State in Interest of M. S.

Decision Date10 May 1974
Citation129 N.J.Super. 61,322 A.2d 202
PartiesPage 61 129 N.J.Super. 61 322 A.2d 202 In re STATE of New Jersey In the Interest of M.S. Juvenile and Domestic Relations Court, Essex County, New Jersey
CourtNew Jersey Superior Court — Appellate Division

Thomas S. Smith, Asst. Deputy Public Defender, for the juvenile (Stanley C. Van Ness, Public Defender, attorney; Michael Degnan, Asst. Deputy Public Defender, on the brief).

Robert A. Rubenfeld, Deputy Atty. Gen., for amicus curiae (William F. Hyland, Atty.
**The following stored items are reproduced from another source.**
-- ==== Sys2Proof/Laws/KeepBus.lean ====
section
/-! SUPPORT. Which operations leave the dictionary, the host groups, the start, the flash states and the update alone (Dev.keep). -/
namespace Sys2Proof.Machine

set_option linter.unusedSimpArgs false
set_option linter.unreachableTactic false
set_option linter.unusedTactic false
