theorem wit_PdPolicyTimerRowsComplete :
    (let x := (Small.withPd { expect := .request } { contract := true }).dev.port 3
     x.seq.expect = .request ∧ x.pd.contract = true) ∧
    (Small.withPd { expect := .swapAnswer } {} |>.dev.port 3).seq.expect = .swapAnswer ∧
    (Small.withPd { expect := .softAccept } {} |>.dev.port 3).seq.expect = .softAccept ∧
    (let x := (Small.withPd { trans := true, newRdo := some { raw := 0, pos := 2, mv := 9000, ma := 3000 }, newMv := 9000 } {}).dev.port 3
     x.seq.swap = .none ∧ x.tc.source = true ∧ x.seq.trans = true ∧
      x.seq.newRdo = some { raw := 0, pos := 2, mv := 9000, ma := 3000 } ∧ x.seq.ramping = false ∧ x.seq.hr = .none) ∧
    (Small.withPd { swap := .toSourceWaitPsRdy } {} |>.dev.port 3).seq.swap = .toSourceWaitPsRdy ∧
    (Small.withPd { swap := .toSinkWaitPsRdy } {} |>.dev.port 3).seq.swap = .toSinkWaitPsRdy ∧
    (let x := (Small.withPd {} {}).dev.port 3
     x.tc.source = true ∧ x.pd.contract = false ∧ x.pd.capsSent = 0 ∧ x.seq.idle = true ∧ x.tc.busesOut = true) ∧
    (let x := (Small.withPd {} { capsSent := 49 }).dev.port 3
     x.tc.source = true ∧ x.pd.contract = false ∧ x.seq.trans = false ∧ x.seq.newRdo = none ∧ x.seq.tx = none ∧
      0 < x.pd.capsSent ∧ x.pd.capsSent < 50) ∧
    (let x := (Small.withPd {} { capsSent := 50 }).dev.port 3
     x.tc.source = true ∧ x.pd.contract = false ∧ x.seq.trans = false ∧ x.seq.newRdo = none ∧ x.seq.tx = none ∧
      50 ≤ x.pd.capsSent) ∧
    (let x := (Small.withPd {} { vconn := true, idAttempts := 2 }).dev.port 3
     x.pd.vconn = true ∧ x.pd.idDone = false ∧ 0 < x.pd.idAttempts ∧ x.pd.idAttempts < 3) ∧
    (let x := (Small.withPd {} { vconn := true, idAttempts := 3 }).dev.port 3
     x.pd.vconn = true ∧ x.pd.idDone = false ∧ 3 ≤ x.pd.idAttempts) ∧
    (Small.withPd { expect := .vconnPsRdy } {} |>.dev.port 3).seq.expect = .vconnPsRdy ∧
    (Small.withPd { again := some .prSwap } {} |>.dev.port 3).seq.again = some .prSwap ∧
    (let x := (Small.withPd { hr := .sinkWait } { hrCount := 1 }).dev.port 3
     x.seq.hr = .sinkWait ∧ x.pd.hrCount < 2) ∧
    (let x := (Small.withPd { hr := .sinkWait } { hrCount := 2 }).dev.port 3
     x.seq.hr = .sinkWait ∧ 2 ≤ x.pd.hrCount) := by decide

theorem wit_PpeTimerRowsComplete :
    (let x := (Small.withPd { hr := .waitOff } {}).dev.port 3
     x.seq.hr = .waitOff ∧ x.tc.source = true) ∧
    (Small.withPd { hr := .recover } {} |>.dev.port 3).seq.hr = .recover ∧
    (Small.withPd { hr := .signalling } {} |>.dev.port 3).seq.hr = .signalling ∧
    (let x := (Small.withPd {} { contract := true, obj := 1, offer := [.pps 11000 3000 false], epr := true }).dev.port 3
     x.tc.source = true ∧ x.pd.onPps = true ∧ x.pd.epr = true ∧ x.tc.ppeHeld = false) ∧
    (let x := (Small.tc { st := .attachedSrc }).dev.port 3
     x.tc.source = true ∧ x.tc.busesOut = false) ∧
    (let x := (Small.tc { st := .disabled, ppeRestart := true, offTimeHold := true }).dev.port 3
     x.tc.ppeRestart = true ∧ x.tc.source = false ∧ x.tc.attached = false ∧ x.isSink = false ∧
      x.tc.ppeFailAt = [] ∧ x.tc.offTimeHold = true) := by decide

/-- The image that slice 1 of a part cut in 192 slices exports. -/
def exported : List Dword := imageWords { Small.slice { st := .frozen } with start := { st := 0, sCount := 192 } } 1 0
Gen., attorney; Robert A. Rubenfeld on the brief).

MATTURRI, J.J. & D.R.C.

The question presented in this case is whether the unauthorized departure of a juvenile in need of supervision from the Essex County Shelter (hereinafter referred to as the Shelter) where she was placed by court order pending permanent placement constitutes escape. The issue is one of first impression in this State. In order to understand how this complex issue arose, a brief recitation of the juvenile's background is necessary.

The case involves M.S., a 13-year-old girl with an extensive history of runaways from various juvenile facilities. The initial complaint filed against her (J--6530--72) alleged that she absconded from the Shelter on four separate occasions. She was charged with being an habitual runaway, a ground for adjudication of delinquency under N.J.S.A. 2A:4--14 (1959), the old Juvenile Court statute then in effect. 1 Since she failed to appear in court on the scheduled date, a bench warrant for her appearance was issued. Upon her return she was placed in a foster home.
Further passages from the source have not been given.